Um, you know, just sort of jump ahead a little bit, something that I’ve written recently was on theologically informed family theory. And so I’m combining these two things. It took me a little bit of a while in my journey to get there, but it was something that was quite quite important to me.
But I, as I said, I’ve always been interested in these links between family and, and religion. Uh, doctoral work, I was fascinated with union formation, fascinated with fertility choices and, and impact. Uh, I ultimately did a lot of research on non-marital cohabitation, and I was interested in how that influenced later relationship stability, particularly marital stability. Uh, because at that time, we’re living in a world where in Canada, less so in the United States, but in Europe it was the dominant pathway to people who got married.
And a lot of people don’t get married now, they just live together. But a lot of people would live together and then get married and thinking that this was a great strategy. And the research was showing this is not a great strategy. And, and certainly theologically I would say this is not a great strategy, but I think from a research point of view, like why is that, why is that the case? And so I delved into that in a lot more detail.
So and, and I think some of my later work, I was really intrigued with the definition of family, what is family and, and the reason that’s important is because this is a discipline that has a lot of interest outside of any sort of theological or religious roots. And so it has more social and ideological influences. And so what does it mean to be a family? And I, again, I’m fascinated with the fact that a lot of family research has varying definitions of what is a family and what constitutes a family. How do we count families? So that’s where my research has been.
Todd Ream: You served as a faculty member for a number of years, then you were appointed dean of the faculty of the humanities and social sciences, and then eventually, also provost at Trinity Western. And now you serve as president.
Can you talk about the discernment process that led you to embrace administrative roles and then eventually your willingness to embrace appointment as president?
Todd Martin: And again, this is probably not going to come across as a incredibly well thought out strategy and plan because I’m going to say it, it’s probably anything but that. I already mentioned I was in pastoral ministry for 25 years, not because, you know, I like to joke, it took me that long, it took that long for God to actually minister to me in that particular role before I could move on to, to, to do other things.
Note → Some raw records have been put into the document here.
/-- A WAITV completes with a value and a status: its record lands and its operation is performed (R269). -/
def waitFinish (c : Ctx) (op : Op) (o : ReqOp) (x status : Nat) : Ctx :=
  let c := landResult c o.dst (toBytes 8 (extendTy o.ty x) ++ toBytes 8 status)
  setTl c 5 (opDone (tlOf c 5) op.serial)

/-- The status an armed WAITV has reached, lowest first (R269). -/
def waitStatus (d : Device) (ifc : Nat) (o : ReqOp) (since x : Nat) : Option Nat :=
  if waitHolds o x then some 0
  else if o.own && ownerSuspended d ifc x then some 1
  else if o.tmo ≠ 0 && decide (o.tmo * 1024 ≤ d.sun.total - since) then some 2
  else none

/-- An operation of context 5 fails its batch (R257, R266, R269). -/
def failOp5 (c : Ctx) (op : Op) (o : ReqOp) : Ctx :=
  setTl c 5 (tlFail 5 c.t5 (batchNo c.t5 op) op.serial o.addr)

/-- The word an armed WAITV reads of a granule whose hub delivers `x` (none where it cannot): through the containment of its
run, where it has one; none for an uncorrectable read (R251, R266, R269). -/
def monitorWord (d : Device) (c : Ctx) (o : ReqOp) (pa : Nat) (x : Option Nat) : Option Nat :=
  let g := pa / 32 * 32
  match x with
  | some x => some (wordIn (containSeen d c.cls c.run false g x) pa o.ty)
  | none =>
    if wordHeld d c.cls c.run pa (tyBits o.ty / 8) then some (wordIn (containSeen d c.cls c.run false g 0) pa o.ty) else none

/-- An armed WAITV has read `x`: it completes, or waits on. -/
def monitorSees (d : Device) (c : Ctx) (op : Op) (o : ReqOp) (since pa x : Nat) : Ctx :=
  match waitStatus d c.ifc o since x with
  | some st => waitFinish c op o x st
  | none => setTl c 5 (opSet (tlOf c 5) { op with prog := .armed since (BitVec.ofNat 64 x) pa })

/-- Let the armed WAITVs of a context look at a granule's new contents, or, without one, at their last value; one that the failure of
an earlier one has discarded looks no more. -/
def wakeOps (d : Device) (c : Ctx) (seen : Option (Nat × Option Nat)) : List Op → Ctx
  | [] => c
  | op :: r =>
    let c' :=
      match op.what, op.prog with
      | .req o, .armed since last pa =>
        if c.t5.ops.all fun y => y.serial ≠ op.serial then c
        else (match seen with
          | some (g, v) =>
            if pa / 32 * 32 = g then
              match monitorWord d c o pa v with
              | some x => monitorSees d c op o since pa x
              | none => failOp5 c op o
            else monitorSees d c op o since pa last.toNat
          | none => monitorSees d c op o since pa last.toNat)
      | _, _ => c
    wakeOps d c' seen r

/-- The armed WAITVs of every context of one run (or of all) look at a granule. -/
def wakeAll (s : State) (only : Option Nat) (seen : Option (Nat × Option Nat)) : State :=
  let f := fun (c : Ctx) =>
    if (match only with
        | some r => c.run = r
        | none => true) && !c.t5.ops.isEmpty then wakeOps s.dev c seen c.t5.ops else c
  s.mapCores fun k => { k with ctx := if k.mode = .active then f k.ctx else k.ctx, susp := k.susp.map f }

/-- Whether a context has a monitor on a granule. -/
def monitors (g : Nat) (c : Ctx) : Bool :=
  c.t5.ops.any fun o => match o.prog with
    | .armed _ _ pa => pa / 32 * 32 = g
    | _ => false

/-- The stacks with a monitor on a granule drop their copies of it: a later read returns no older write than the monitor
returned (R239). -/
def dropWatched (s : State) (g : Nat) : State :=
  let sks := ((s.cores.filter fun k => (k.mode = .active && monitors g k.ctx) || k.susp.any (monitors g)).map (·.sk)).eraseDups
  { s with dev := sks.foldl (fun d sk => dropCopy d sk g) s.dev }

/-- A write has been performed at a hub and leaves the granule with value `x`: monitors see it (R251). -/
def hubChanged (s : State) (pa x : Nat) : State :=
  let g := pa / 32 * 32
  wakeAll (dropWatched s g) none (some (g, some x))

/-- A contained write of a run: its own monitors see the granule as the replica sees it (R269). -/
def containedChanged (s : State) (q : Req) (pa : Nat) : State :=
  let g := pa / 32 * 32
  wakeAll s (some q.run) (some (g, granuleSeen s.dev g))

/-! ### The drain of a buffer (R239, R240, R451) -/

/-- The four words of a fault record (Tables 11.4, 19.5). -/
def setRec (t : TlCtx) (cause sub side batch : Nat) (addr : Word) (done : Nat) (pc : BitVec 18) : TlCtx :=
  { t with
    rec0 := BitVec.ofNat 64 (cause + sub * 2 ^ 8 + side * 2 ^ 12 + 2 ^ 31 + batch % 2 ^ 32 * 2 ^ 32)
    rec1 := addr
    rec2 := BitVec.ofNat 64 done
    rec3 := pc.setWidth 64 }

/-- A write the hub failed: it fails its operation's batch with cause 7 while that batch is incomplete, the later
buffered writes of the operation with it, and is lost afterwards, or when its launch has ended (R289, R443, R451). -/
def failWrite (s : State) (w : GWrite) : State :=
  let lost := { s with dev := setErr s.dev w.ifc 4 }
  match getCtx s w.cref with
  | none => lost
  | some c =>
    let t := tlOf c w.ctx
    if c.run ≠ w.run || (w.batch ≠ 0 && w.batch ≤ t.tlc.toNat) then lost
    else
      let b := if w.batch = 0 then t.closed.toNat + 1 else w.batch
      let t' := tlFail w.ctx t b w.opSerial 0
      let t' := setRec t' 7 0 1 w.batch (BitVec.ofNat 64 w.va) w.idx w.pc
      let keep := fun (v : GWrite) => !(v.cref = w.cref && v.run = w.run && v.opSerial = w.opSerial && decide (w.idx < v.idx))
      let d := s.dev
      putCtx { s with dev := { d with gbuf := store [] d.gbuf w.cref.sk ((look [] d.gbuf w.cref.sk).filter keep) } }
        w.cref (setTl c w.ctx t')

/-- Whether the batch of a buffered write has been counted. -/
def counted (s : State) (w : GWrite) : Bool :=
  match getCtx s w.cref with
  | none => true
  | some c => c.run ≠ w.run || (w.batch ≠ 0 && decide (w.batch ≤ (tlOf c w.ctx).tlc.toNat))

/-- The i-th write of a buffer that may drain: no earlier write of its granule stands before it (R239), and, until its batch is
counted, no earlier write of its copy, so that a failure leaves every later granule unwritten (R289). -/
def drainable (s : State) (ws : List GWrite) (k : Nat) : Option GWrite :=
  match ws[k]? with
  | none => none
  | some w =>
    let mine := fun (v : GWrite) => v.cref = w.cref && v.run = w.run && v.opSerial = w.opSerial && decide (v.idx < w.idx)
    if ((ws.take k).any fun v => v.pa = w.pa) || (!counted s w && ws.any mine) then none else some w

/-- The writes that follow in one burst of a chunk of HBM: the next granules of the same operation while every one before is written
whole, so that a failure leaves the later ones unwritten (R289, R376). -/
def burstRest (ws : List GWrite) (w : GWrite) : List GWrite → List GWrite
  | [] => []
  | v :: r =>
    let first := !((ws.takeWhile (· ≠ v)).any fun y => y.pa = v.pa)
    if w.mask = BitVec.allOnes 64 && v.pa / 256 = w.pa / 256 && first then v :: burstRest ws v r else []

/-- The writes of a buffer that go to the hub with one that may drain: the burst that waits there already, else a new one. -/
def burstGroup (d : Device) (sk : Nat) (ws : List GWrite) (w : GWrite) : List GWrite :=
  let sent := (d.hbm.waits.map (·.asker.who)).find? fun who =>
    who.headD 0 = 1 && who.getD 1 0 = sk && (who.drop 2).contains w.serial
  match sent with
  | some who => ws.filter fun v => (who.drop 2).contains v.serial
  | none =>
    if paWin w.pa then [w]
    else w :: burstRest ws w (ws.filter fun v => v.cref = w.cref && v.run = w.run && v.opSerial = w.opSerial && decide (w.idx < v.idx))

/-- Parity errors the environment lays on the next attempts of an address's channel. -/
def setNoise (d : Device) (pa : Nat) (noise : List Nat) : Device :=
  if noise.isEmpty then d else { d with hbm := { d.hbm with noise := store [] d.hbm.noise (chanKey pa) noise } }

/-- A write has left a stack's buffer: nothing need observe it any longer. -/
def leaveBuffer (d : Device) (sk serial : Nat) : Device :=
  { d with
    gbuf := store [] d.gbuf sk ((look [] d.gbuf sk).filter fun v => v.serial ≠ serial)
    observed := store [] d.observed sk ((look [] d.observed sk).filter (· ≠ serial))
    released := store [] d.released sk ((look [] d.released sk).filter (· ≠ serial))
    seen := d.seen.filter fun x => x.serial ≠ serial }

/-- A write of the buffer has been made at its hub: it leaves the buffer, and the stack drops its older copy of the granule (R238). One
the hub has failed fails its operation, and its value is lost at once (DESIGN CHOICE, log entry 113); one that an earlier failure has taken
out of the buffer is no longer there. -/
def endWrite (sk : Nat) (s : State) (w : GWrite) (ok : Bool) : State :=
  if !(look [] s.dev.gbuf sk).contains w then s
  else if ok then { s with dev := dropCopy (leaveBuffer s.dev sk w.serial) sk w.pa }
  else failWrite { s with dev := leaveBuffer s.dev sk w.serial } w

/-- Whether a sector's access succeeded, among what a chunk's access came to. -/
def sectorDone (vals : List (Nat × Option Nat)) (k : Nat) : Bool := vals.any fun p => p.1 = k && p.2.isSome

/-- The writes of a stack's buffer that one burst of a chunk has made leave the buffer, each as its sector's access ended. -/
def endWrites (sk : Nat) (s : State) (ws : List GWrite) (vals : List (Nat × Option Nat)) : State :=
  ws.foldl (fun s v => endWrite sk s v (sectorDone vals (v.pa % 256 / 32))) s

/-- Whether a kept answer is that of writes of a stack's buffer. -/
def isWriteAnswer (x : HubAnswer) : Bool := x.who.headD 0 = 1

/-- Writes made at their hubs leave their buffers at once, whatever holds their channel back: a stack's reads see them, and every later
write of another stack, in the hub's order (R238, R244). -/
def takeWrites (s : State) : State :=
  (s.dev.hbm.answers.filter isWriteAnswer).foldl (fun s x =>
      let sk := x.who.getD 1 0
      endWrites sk s ((look [] s.dev.gbuf sk).filter fun v => (x.who.drop 2).contains v.serial) x.vals)
    { s with dev := { s.dev with hbm := { s.dev.hbm with answers := s.dev.hbm.answers.filter fun x => !isWriteAnswer x } } }

/-- What the hubs have made since: writes of the buffers leave them, and what was written is shown to the monitors, in order (R251). -/
def settleChanged (s : State) : State :=
  let s := takeWrites s
  s.dev.hbm.changed.foldl (fun s p => hubChanged s p.1 p.2) { s with dev := { s.dev with hbm := { s.dev.hbm with changed := [] } } }

/-- HUB WRITE: the k-th buffered write of a stack reaches its hub, with those of its operation that its chunk's burst takes along (R216
to R225, R239, R376). A fenced stack's buffer does not drain, nor any in a hold (R385, R396). -/
def execHubWrite (sk k : Nat) (noise : List Nat) (s : State) : Out :=
  let ws := look [] s.dev.gbuf sk
  match (if stackGoes s.dev sk then drainable s ws k else none) with
  | none => .next s
  | some w =>
    let d := setNoise s.dev w.pa noise
    let a : Asker := ⟨[1, sk, w.serial], sk, w.ifc, w.eng⟩
    if paWin w.pa then
      match windowPut d a w.pa w.mask.toNat w.data.toNat with
      | .wait d => .next { s with dev := d }
      | .bad d => .next (endWrite sk { s with dev := d } w false)
      | .done d x => .next (hubChanged (endWrite sk { s with dev := d } w true) w.pa x)
    else
      let g := burstGroup d sk ws w
      let put := fun (v : GWrite) => (⟨v.pa % 256 / 32, v.mask.toNat, v.data.toNat⟩ : SecWr)
      match hubAsk d { a with who := 1 :: sk :: g.map (·.serial) } (w.pa / 256 * 256) (.write (g.map put)) with
      | .wait d => .next (settleChanged { s with dev := d })
      | .bad d => .next { s with dev := d }
      | .done d vals => .next (settleChanged (endWrites sk { s with dev := d } g vals))

/-- HUB READ: a requester's fetch of a granule at its hub, with what the hub corrects and logs (R224); none in a hold, in which
HBM refreshes itself (R396). -/
def execHubRead (pa fn eng : Nat) (noise : List Nat) (s : State) : Out :=
  if !paOk pa || s.dev.sun.parked then .next s
  else
    match hubGranule (setNoise s.dev pa noise) ⟨[], 16 + hubFor pa, fn, eng⟩ pa with
    | .wait d => .next { s with dev := d }
    | .bad d => .next { s with dev := d }
    | .done d _ => .next { s with dev := d }

/-! ### Requesters that are gone -/

/-- Whether an operation of a context of a run is still there. -/
def opLives (s : State) (run : Nat) (cr : CRef) (n serial : Nat) : Bool :=
  match getCtx s cr with
  | some c => c.run = run && (tlOf c n).ops.any fun o => o.serial = serial
  | none => false

/-- Whether the requester of a kept answer can still take it: an operation, a walk, or another of the package's own accesses. -/
def askerLives (s : State) (who : List Nat) : Bool :=
  match who with
  | [2, run, sk, ix, pt, n, serial] => opLives s run ⟨sk, ix, pt⟩ n serial
  | [4, die, ifc, va] => s.dev.walks.any fun w => w.die = die && w.ifc = ifc && w.va = va
  | 0 :: key => s.dev.spans.any fun x => x.key = key
  | [3, l] => s.dev.launches.any fun x => x.id = l && x.releasing.isSome
  | _ => false

/-- Answers that nobody is left to take are dropped. -/
def dropAnswers (s : State) : State :=
  if s.dev.hbm.answers.isEmpty then s
  else { s with dev := { s.dev with hbm := { s.dev.hbm with answers := s.dev.hbm.answers.filter fun x => askerLives s x.who } } }

/-- What waits at the hubs goes on (R222). -/
def hubsOn (s : State) : State := dropAnswers (settleChanged { s with dev := serveWaits s.dev })

end Sys2Proof.Machine
end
And, and, and obviously I’m not a, you know, 110 years old because I overlapped and did a lot of things concurrently and so one of the privileges I had was to teach at a large public school for 15 years, this same material family studies material in a, in a secular context, while concurrently doing it in a a faith-based context. And that was always quite encouraging to use the same material, same textbook that I was involved in, in writing, but how do you contextualize this for the different audiences? So that was always quite, quite helpful for me.
So I came in as a faculty member here at Trinity Western University and part-time, sessional, full-time, I worked as an assistant dean and then dean and then an interim provost, provost, interim president, and now president. And all of those, the short answer has been, as I alluded to earlier, gave my life to Christ at, at 22 years old. Uh, wrestled with him for a while wanting to sit in on the fence, wanting the best of sort of a the both worlds. Uh, you know, I always knew God was, was, was real. And He had a very tremendous influence on my my life. But eventually it got to the point where He pressed upon me and said, well, you got to make a choice. You can’t keep trying to straddle the fence. And so at that point I just said, okay, here I am, whatever you want.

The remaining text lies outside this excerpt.